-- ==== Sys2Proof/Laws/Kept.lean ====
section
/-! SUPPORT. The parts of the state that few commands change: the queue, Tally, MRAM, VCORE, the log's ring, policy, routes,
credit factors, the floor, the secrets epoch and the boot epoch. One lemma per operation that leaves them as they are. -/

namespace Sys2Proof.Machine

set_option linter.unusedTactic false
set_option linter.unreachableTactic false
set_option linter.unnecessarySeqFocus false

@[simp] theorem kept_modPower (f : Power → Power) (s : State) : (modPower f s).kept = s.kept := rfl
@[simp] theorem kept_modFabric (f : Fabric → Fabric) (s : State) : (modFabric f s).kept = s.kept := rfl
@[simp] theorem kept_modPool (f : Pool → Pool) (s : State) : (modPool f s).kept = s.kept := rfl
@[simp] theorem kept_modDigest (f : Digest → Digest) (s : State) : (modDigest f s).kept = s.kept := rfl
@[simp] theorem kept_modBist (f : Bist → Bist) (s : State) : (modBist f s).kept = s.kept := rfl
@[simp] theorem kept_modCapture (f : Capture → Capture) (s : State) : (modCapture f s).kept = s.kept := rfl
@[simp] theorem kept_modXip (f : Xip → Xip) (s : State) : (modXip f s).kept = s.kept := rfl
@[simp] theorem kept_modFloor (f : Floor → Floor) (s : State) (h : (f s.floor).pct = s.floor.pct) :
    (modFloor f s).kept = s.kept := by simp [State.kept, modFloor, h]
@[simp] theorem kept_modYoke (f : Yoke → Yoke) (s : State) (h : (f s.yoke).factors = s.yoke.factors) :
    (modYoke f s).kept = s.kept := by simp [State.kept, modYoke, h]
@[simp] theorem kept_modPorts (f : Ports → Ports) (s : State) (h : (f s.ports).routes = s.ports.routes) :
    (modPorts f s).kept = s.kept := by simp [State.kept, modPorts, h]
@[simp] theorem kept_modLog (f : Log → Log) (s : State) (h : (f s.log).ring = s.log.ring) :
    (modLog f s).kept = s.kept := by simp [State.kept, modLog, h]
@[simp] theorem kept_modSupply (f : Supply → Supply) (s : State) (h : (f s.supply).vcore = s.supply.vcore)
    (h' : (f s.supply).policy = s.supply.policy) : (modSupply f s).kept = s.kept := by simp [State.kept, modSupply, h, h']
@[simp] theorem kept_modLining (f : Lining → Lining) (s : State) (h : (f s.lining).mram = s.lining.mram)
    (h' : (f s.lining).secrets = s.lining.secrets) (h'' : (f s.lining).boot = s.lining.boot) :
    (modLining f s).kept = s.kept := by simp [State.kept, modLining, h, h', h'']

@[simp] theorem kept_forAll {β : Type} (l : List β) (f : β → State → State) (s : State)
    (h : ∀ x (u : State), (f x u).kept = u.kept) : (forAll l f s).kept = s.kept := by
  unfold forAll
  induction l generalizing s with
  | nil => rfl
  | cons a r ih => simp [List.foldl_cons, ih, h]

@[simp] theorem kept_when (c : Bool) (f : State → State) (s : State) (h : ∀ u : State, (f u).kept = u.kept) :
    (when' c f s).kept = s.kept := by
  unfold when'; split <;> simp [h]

◆ ◆ ◆ ◆ ◆ ◆ ◆

■ Exercise brief ■
Output every record above, exactly as written.

■ Solution ■
-- ==== Sys2Proof/Laws/Kept.lean ====
section
/-! SUPPORT. The parts of the state that few commands change: the queue, Tally, MRAM, VCORE, the log's ring, policy, routes,
credit factors, the floor, the secrets epoch and the boot epoch. One lemma per operation that leaves them as they are. -/

namespace Sys2Proof.Machine

set_option linter.unusedTactic false
set_option linter.unreachableTactic false
set_option linter.unnecessarySeqFocus false

@[simp] theorem kept_modPower (f : Power → Power) (s : State) : (modPower f s).kept = s.kept := rfl
@[simp] theorem kept_modFabric (f : Fabric → Fabric) (s : State) : (modFabric f s).kept = s.kept := rfl
@[simp] theorem kept_modPool (f : Pool → Pool) (s : State) : (modPool f s).kept = s.kept := rfl
@[simp] theorem kept_modDigest (f : Digest → Digest) (s : State) : (modDigest f s).kept = s.kept := rfl
@[simp] theorem kept_modBist (f : Bist → Bist) (s : State) : (modBist f s).kept = s.kept := rfl
@[simp] theorem kept_modCapture (f : Capture → Capture) (s : State) : (modCapture f s).kept = s.kept := rfl
@[simp] theorem kept_modXip (f : Xip → Xip) (s : State) : (modXip f s).kept = s.kept := rfl
@[simp] theorem kept_modFloor (f : Floor → Floor) (s : State) (h : (f s.floor).pct = s.floor.pct) :
    (modFloor f s).kept = s.kept := by simp [State.kept, modFloor, h]
@[simp] theorem kept_modYoke (f : Yoke → Yoke) (s : State) (h : (f s.yoke).factors = s.yoke.factors) :
    (modYoke f s).kept = s.kept := by simp [State.kept, modYoke, h]
@[simp] theorem kept_modPorts (f : Ports → Ports) (s : State) (h : (f s.ports).routes = s.ports.routes) :
    (modPorts f s).kept = s.kept := by simp [State.kept, modPorts, h]
@[simp] theorem kept_modLog (f : Log → Log) (s : State) (h : (f s.log).ring = s.log.ring) :
    (modLog f s).kept = s.kept := by simp [State.kept, modLog, h]
@[simp] theorem kept_modSupply (f : Supply → Supply) (s : State) (h : (f s.supply).vcore = s.supply.vcore)
    (h' : (f s.supply).policy = s.supply.policy) : (modSupply f s).kept = s.kept := by simp [State.kept, modSupply, h, h']
@[simp] theorem kept_modLining (f : Lining → Lining) (s : State) (h : (f s.lining).mram = s.lining.mram)
    (h' : (f s.lining).secrets = s.lining.secrets) (h'' : (f s.lining).boot = s.lining.boot) :
    (modLining f s).kept = s.kept := by simp [State.kept, modLining, h, h', h'']

@[simp] theorem kept_forAll {β : Type} (l : List β) (f : β → State → State) (s : State)
    (h : ∀ x (u : State), (f x u).kept = u.kept) : (forAll l f s).kept = s.kept := by
  unfold forAll
  induction l generalizing s with
  | nil => rfl
  | cons a r ih => simp [List.foldl_cons, ih, h]

@[simp] theorem kept_when (c : Bool) (f : State → State) (s : State) (h : ∀ u : State, (f u).kept = u.kept) :
    (when' c f s).kept = s.kept := by
  unfold when'; split <;> simp [h]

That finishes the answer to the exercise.